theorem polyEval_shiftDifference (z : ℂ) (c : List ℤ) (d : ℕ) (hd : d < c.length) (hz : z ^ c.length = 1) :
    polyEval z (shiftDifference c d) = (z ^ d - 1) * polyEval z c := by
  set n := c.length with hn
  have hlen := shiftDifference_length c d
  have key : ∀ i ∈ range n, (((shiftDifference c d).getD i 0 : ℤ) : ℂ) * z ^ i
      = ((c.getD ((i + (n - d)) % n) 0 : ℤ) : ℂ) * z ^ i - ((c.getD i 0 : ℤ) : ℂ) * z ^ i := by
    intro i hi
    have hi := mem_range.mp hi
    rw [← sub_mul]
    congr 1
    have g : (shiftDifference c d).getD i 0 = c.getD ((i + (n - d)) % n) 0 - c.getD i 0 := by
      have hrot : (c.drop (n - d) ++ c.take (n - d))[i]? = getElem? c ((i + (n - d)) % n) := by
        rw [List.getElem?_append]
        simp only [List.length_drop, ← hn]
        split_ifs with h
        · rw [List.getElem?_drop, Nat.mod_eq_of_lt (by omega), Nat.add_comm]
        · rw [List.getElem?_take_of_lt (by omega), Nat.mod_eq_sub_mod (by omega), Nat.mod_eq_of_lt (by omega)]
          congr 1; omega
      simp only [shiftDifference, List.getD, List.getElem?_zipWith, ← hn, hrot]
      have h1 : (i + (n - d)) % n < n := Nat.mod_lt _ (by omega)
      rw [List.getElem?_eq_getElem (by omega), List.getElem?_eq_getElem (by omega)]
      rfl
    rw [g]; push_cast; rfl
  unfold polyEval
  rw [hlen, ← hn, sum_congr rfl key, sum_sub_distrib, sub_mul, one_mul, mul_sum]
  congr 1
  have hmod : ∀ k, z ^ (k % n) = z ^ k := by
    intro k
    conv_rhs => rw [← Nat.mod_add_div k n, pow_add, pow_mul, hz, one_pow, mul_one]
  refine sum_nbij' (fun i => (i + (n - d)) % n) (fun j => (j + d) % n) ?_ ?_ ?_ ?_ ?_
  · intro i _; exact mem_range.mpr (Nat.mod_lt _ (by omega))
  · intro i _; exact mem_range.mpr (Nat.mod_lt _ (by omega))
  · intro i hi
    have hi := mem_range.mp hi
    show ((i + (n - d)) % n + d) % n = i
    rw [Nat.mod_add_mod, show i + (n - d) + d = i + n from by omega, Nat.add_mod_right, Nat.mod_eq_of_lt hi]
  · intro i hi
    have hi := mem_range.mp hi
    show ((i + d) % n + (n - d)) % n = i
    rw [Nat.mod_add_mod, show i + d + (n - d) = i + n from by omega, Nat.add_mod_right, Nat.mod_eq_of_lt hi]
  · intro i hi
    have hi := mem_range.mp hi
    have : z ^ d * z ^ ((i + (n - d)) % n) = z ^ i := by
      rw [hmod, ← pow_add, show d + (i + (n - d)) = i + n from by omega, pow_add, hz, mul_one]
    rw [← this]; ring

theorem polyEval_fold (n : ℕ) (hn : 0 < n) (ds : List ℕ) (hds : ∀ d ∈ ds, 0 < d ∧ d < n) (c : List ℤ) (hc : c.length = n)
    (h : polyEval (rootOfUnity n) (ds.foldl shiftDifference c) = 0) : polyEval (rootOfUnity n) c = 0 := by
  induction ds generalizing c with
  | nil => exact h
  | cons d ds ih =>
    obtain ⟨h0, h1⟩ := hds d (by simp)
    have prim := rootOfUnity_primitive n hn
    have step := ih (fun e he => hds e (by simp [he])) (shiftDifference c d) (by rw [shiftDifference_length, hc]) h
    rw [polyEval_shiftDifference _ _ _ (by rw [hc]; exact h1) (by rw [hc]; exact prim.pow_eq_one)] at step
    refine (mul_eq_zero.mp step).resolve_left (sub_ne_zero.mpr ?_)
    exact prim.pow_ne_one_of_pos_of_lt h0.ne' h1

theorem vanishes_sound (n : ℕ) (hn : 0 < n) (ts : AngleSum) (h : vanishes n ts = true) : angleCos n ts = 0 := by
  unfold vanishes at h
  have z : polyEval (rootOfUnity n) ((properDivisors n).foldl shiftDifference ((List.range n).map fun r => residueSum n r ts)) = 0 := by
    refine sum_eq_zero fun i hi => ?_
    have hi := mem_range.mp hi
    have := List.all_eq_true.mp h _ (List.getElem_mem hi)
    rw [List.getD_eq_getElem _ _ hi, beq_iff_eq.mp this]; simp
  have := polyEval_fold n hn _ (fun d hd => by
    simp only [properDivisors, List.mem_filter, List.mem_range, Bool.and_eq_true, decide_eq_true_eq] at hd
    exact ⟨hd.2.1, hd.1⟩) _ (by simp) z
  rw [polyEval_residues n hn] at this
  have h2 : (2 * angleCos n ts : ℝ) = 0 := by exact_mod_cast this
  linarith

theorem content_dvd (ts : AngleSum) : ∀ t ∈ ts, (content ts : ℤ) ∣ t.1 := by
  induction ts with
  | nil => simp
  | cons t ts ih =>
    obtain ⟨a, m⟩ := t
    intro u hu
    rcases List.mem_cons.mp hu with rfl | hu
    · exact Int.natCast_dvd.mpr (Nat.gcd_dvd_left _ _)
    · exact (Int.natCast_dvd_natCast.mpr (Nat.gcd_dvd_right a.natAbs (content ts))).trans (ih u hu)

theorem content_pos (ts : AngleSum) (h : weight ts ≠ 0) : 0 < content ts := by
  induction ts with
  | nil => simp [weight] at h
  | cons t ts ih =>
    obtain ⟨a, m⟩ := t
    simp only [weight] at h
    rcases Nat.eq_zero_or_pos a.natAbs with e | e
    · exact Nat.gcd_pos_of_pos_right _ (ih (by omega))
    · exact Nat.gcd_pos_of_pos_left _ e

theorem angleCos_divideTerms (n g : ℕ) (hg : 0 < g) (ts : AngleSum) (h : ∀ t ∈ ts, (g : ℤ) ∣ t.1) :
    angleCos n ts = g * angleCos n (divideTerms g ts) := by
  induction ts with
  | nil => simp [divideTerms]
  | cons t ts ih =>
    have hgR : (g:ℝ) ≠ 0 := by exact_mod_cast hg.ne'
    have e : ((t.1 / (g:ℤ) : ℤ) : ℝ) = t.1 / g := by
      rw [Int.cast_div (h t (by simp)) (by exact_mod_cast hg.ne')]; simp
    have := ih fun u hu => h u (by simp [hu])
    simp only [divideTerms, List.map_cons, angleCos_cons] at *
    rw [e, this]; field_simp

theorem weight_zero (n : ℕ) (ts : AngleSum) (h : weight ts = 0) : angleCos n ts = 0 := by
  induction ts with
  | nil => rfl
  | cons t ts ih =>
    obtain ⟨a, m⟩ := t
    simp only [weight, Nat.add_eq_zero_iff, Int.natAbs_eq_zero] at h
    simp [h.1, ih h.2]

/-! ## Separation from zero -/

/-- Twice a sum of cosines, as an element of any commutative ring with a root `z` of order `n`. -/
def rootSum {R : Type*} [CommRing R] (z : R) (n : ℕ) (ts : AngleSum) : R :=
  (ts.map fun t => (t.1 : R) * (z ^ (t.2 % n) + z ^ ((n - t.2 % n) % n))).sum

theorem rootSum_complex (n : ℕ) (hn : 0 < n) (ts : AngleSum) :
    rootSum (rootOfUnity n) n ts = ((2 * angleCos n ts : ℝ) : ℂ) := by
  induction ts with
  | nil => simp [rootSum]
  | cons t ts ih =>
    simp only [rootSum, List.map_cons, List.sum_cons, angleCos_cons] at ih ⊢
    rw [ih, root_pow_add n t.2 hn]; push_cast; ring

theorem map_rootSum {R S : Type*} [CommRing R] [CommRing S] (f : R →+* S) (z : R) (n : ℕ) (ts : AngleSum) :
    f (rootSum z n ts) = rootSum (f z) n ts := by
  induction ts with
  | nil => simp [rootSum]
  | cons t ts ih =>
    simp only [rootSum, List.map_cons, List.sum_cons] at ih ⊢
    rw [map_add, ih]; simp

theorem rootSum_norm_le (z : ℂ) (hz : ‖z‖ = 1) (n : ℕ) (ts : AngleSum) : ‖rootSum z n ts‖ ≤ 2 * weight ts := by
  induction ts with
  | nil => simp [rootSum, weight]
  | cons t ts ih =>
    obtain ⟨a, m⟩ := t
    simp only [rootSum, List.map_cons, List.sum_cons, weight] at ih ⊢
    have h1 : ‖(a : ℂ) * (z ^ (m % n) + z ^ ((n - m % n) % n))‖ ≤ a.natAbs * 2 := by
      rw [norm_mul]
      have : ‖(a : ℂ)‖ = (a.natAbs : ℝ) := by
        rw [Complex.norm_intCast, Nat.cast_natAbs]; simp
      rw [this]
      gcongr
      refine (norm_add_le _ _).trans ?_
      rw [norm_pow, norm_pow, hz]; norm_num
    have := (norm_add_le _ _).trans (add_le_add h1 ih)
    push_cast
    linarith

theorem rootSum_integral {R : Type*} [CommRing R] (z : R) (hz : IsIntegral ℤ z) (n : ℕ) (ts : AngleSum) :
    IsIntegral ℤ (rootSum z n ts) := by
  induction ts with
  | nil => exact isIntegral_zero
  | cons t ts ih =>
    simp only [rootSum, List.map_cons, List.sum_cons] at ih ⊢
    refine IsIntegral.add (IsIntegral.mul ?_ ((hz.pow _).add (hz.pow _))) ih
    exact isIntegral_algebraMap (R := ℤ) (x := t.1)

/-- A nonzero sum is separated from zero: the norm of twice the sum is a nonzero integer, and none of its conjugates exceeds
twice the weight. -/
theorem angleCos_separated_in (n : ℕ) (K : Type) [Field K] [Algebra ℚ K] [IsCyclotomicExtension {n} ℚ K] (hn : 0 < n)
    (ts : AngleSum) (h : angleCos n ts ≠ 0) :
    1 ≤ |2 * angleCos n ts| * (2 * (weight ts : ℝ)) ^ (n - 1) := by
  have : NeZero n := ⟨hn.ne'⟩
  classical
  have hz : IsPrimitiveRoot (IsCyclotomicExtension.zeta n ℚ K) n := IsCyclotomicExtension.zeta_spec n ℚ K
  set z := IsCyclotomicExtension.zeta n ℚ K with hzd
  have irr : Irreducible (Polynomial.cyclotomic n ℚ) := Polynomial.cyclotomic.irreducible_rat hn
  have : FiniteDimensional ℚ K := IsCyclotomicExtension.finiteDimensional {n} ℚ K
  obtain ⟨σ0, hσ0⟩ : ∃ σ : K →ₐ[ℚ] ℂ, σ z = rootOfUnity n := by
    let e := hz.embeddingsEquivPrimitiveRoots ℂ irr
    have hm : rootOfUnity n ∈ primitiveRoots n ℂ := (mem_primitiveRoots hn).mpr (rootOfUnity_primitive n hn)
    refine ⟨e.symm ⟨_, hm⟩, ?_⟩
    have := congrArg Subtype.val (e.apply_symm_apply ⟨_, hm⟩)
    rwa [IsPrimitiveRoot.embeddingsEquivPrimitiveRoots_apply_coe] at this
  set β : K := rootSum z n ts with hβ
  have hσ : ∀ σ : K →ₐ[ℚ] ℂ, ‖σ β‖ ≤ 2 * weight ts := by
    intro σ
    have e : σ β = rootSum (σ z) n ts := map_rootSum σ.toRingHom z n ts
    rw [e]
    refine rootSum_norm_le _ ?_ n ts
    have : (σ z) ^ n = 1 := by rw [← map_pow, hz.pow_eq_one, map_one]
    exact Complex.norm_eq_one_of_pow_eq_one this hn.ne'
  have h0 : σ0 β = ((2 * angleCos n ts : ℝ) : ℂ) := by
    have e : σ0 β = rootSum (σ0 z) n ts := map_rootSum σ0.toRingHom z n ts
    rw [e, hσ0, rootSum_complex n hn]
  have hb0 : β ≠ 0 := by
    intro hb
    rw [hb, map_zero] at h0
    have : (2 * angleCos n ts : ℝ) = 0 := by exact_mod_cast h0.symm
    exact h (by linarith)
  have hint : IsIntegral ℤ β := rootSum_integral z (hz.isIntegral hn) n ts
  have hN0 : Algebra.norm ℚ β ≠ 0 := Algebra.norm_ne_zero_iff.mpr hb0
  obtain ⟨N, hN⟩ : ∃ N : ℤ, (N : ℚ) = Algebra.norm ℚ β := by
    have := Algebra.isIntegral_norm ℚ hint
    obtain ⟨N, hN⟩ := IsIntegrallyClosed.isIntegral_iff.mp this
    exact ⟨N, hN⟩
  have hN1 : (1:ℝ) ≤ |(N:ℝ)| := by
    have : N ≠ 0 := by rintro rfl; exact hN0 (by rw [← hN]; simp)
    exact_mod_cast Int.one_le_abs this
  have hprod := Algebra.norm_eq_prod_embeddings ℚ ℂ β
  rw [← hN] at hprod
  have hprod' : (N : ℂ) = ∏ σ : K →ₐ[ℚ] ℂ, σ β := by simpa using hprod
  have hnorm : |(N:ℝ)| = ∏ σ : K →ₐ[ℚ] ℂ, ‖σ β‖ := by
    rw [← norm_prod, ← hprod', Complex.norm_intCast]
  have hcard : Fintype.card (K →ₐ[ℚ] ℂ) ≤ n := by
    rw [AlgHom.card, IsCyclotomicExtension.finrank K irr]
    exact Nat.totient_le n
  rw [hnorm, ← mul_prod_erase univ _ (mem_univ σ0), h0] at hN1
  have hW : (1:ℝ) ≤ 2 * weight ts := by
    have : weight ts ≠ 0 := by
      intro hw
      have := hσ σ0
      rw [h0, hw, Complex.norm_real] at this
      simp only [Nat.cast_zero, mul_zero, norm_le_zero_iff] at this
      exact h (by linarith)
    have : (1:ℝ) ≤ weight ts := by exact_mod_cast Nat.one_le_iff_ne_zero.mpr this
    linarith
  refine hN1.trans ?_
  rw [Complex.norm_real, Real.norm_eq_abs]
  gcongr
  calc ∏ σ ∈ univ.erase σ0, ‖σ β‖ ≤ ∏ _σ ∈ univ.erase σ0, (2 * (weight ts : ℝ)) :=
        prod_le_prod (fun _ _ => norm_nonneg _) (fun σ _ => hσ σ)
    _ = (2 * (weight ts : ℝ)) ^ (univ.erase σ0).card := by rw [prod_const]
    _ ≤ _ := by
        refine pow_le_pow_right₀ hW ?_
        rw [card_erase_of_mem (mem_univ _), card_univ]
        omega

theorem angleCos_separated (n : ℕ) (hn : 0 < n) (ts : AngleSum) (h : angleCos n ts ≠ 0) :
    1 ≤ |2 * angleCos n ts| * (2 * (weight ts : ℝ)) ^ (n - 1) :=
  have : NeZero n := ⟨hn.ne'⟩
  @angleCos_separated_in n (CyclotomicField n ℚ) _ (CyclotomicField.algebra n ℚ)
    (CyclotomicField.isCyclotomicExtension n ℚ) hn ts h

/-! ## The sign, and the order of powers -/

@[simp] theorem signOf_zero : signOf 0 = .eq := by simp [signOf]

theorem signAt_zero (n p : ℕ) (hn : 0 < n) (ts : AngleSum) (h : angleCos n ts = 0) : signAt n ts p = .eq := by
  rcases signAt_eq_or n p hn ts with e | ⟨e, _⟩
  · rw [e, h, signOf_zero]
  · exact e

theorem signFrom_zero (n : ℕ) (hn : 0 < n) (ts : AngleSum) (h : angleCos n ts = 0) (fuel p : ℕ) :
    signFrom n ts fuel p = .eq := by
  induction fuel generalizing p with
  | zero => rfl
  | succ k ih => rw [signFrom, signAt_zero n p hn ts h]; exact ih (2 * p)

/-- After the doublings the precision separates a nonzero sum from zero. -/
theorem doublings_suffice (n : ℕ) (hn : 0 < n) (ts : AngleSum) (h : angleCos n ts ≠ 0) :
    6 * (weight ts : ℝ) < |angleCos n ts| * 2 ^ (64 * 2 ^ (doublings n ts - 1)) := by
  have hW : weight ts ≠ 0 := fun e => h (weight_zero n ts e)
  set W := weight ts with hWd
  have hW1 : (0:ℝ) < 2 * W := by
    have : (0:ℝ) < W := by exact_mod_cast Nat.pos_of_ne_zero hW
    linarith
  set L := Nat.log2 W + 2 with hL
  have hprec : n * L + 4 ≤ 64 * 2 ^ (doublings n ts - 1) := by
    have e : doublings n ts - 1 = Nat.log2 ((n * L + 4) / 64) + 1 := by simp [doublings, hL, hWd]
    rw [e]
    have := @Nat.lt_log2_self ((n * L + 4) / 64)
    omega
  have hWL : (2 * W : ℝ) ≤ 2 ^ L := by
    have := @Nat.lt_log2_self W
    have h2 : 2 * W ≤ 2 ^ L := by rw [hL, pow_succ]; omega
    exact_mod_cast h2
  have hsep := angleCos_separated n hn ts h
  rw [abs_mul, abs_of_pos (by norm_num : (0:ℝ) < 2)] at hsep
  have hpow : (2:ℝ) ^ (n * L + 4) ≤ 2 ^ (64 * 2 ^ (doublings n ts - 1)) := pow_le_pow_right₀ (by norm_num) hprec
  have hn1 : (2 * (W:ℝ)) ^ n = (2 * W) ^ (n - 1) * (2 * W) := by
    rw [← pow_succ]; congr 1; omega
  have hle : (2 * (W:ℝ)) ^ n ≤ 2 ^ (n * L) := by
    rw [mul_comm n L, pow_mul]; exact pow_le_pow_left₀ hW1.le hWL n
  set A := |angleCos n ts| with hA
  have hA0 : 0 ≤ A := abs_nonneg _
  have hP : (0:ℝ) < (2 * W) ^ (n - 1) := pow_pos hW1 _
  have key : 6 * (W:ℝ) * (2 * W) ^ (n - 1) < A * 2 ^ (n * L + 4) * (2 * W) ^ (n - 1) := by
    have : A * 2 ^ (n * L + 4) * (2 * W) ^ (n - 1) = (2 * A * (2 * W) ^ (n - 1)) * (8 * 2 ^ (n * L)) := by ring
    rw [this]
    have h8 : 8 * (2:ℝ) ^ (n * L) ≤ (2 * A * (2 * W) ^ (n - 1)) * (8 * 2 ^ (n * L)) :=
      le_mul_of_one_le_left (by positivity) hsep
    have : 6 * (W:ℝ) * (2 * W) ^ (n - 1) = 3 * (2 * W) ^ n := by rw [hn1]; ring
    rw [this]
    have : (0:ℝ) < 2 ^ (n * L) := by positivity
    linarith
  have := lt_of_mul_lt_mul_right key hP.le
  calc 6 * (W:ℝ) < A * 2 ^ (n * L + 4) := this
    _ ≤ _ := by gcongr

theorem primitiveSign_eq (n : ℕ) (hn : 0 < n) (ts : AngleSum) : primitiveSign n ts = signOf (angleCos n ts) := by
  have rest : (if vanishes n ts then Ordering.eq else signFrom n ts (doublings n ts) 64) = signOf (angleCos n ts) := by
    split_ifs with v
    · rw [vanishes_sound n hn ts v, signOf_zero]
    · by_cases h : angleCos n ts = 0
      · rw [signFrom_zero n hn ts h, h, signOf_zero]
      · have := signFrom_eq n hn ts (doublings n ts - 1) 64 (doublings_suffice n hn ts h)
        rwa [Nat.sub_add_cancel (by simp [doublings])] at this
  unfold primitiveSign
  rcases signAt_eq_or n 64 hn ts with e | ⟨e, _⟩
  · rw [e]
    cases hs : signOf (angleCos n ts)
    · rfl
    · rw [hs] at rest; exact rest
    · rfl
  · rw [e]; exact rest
++++++++++
## ACTION ITEM
Out of the listing above, reproduce exactly the lines from the one with "rw [← pow_succ]; congr 1; omega" up to and including the one with "have : 6 * (W:ℝ)".

## TASK SOLUTION
    rw [← pow_succ]; congr 1; omega
  have hle : (2 * (W:ℝ)) ^ n ≤ 2 ^ (n * L) := by
    rw [mul_comm n L, pow_mul]; exact pow_le_pow_left₀ hW1.le hWL n
  set A := |angleCos n ts| with hA
  have hA0 : 0 ≤ A := abs_nonneg _
  have hP : (0:ℝ) < (2 * W) ^ (n - 1) := pow_pos hW1 _
  have key : 6 * (W:ℝ) * (2 * W) ^ (n - 1) < A * 2 ^ (n * L + 4) * (2 * W) ^ (n - 1) := by
    have : A * 2 ^ (n * L + 4) * (2 * W) ^ (n - 1) = (2 * A * (2 * W) ^ (n - 1)) * (8 * 2 ^ (n * L)) := by ring
    rw [this]
    have h8 : 8 * (2:ℝ) ^ (n * L) ≤ (2 * A * (2 * W) ^ (n - 1)) * (8 * 2 ^ (n * L)) :=
      le_mul_of_one_le_left (by positivity) hsep
    have : 6 * (W:ℝ) * (2 * W) ^ (n - 1) = 3 * (2 * W) ^ n := by rw [hn1]; ring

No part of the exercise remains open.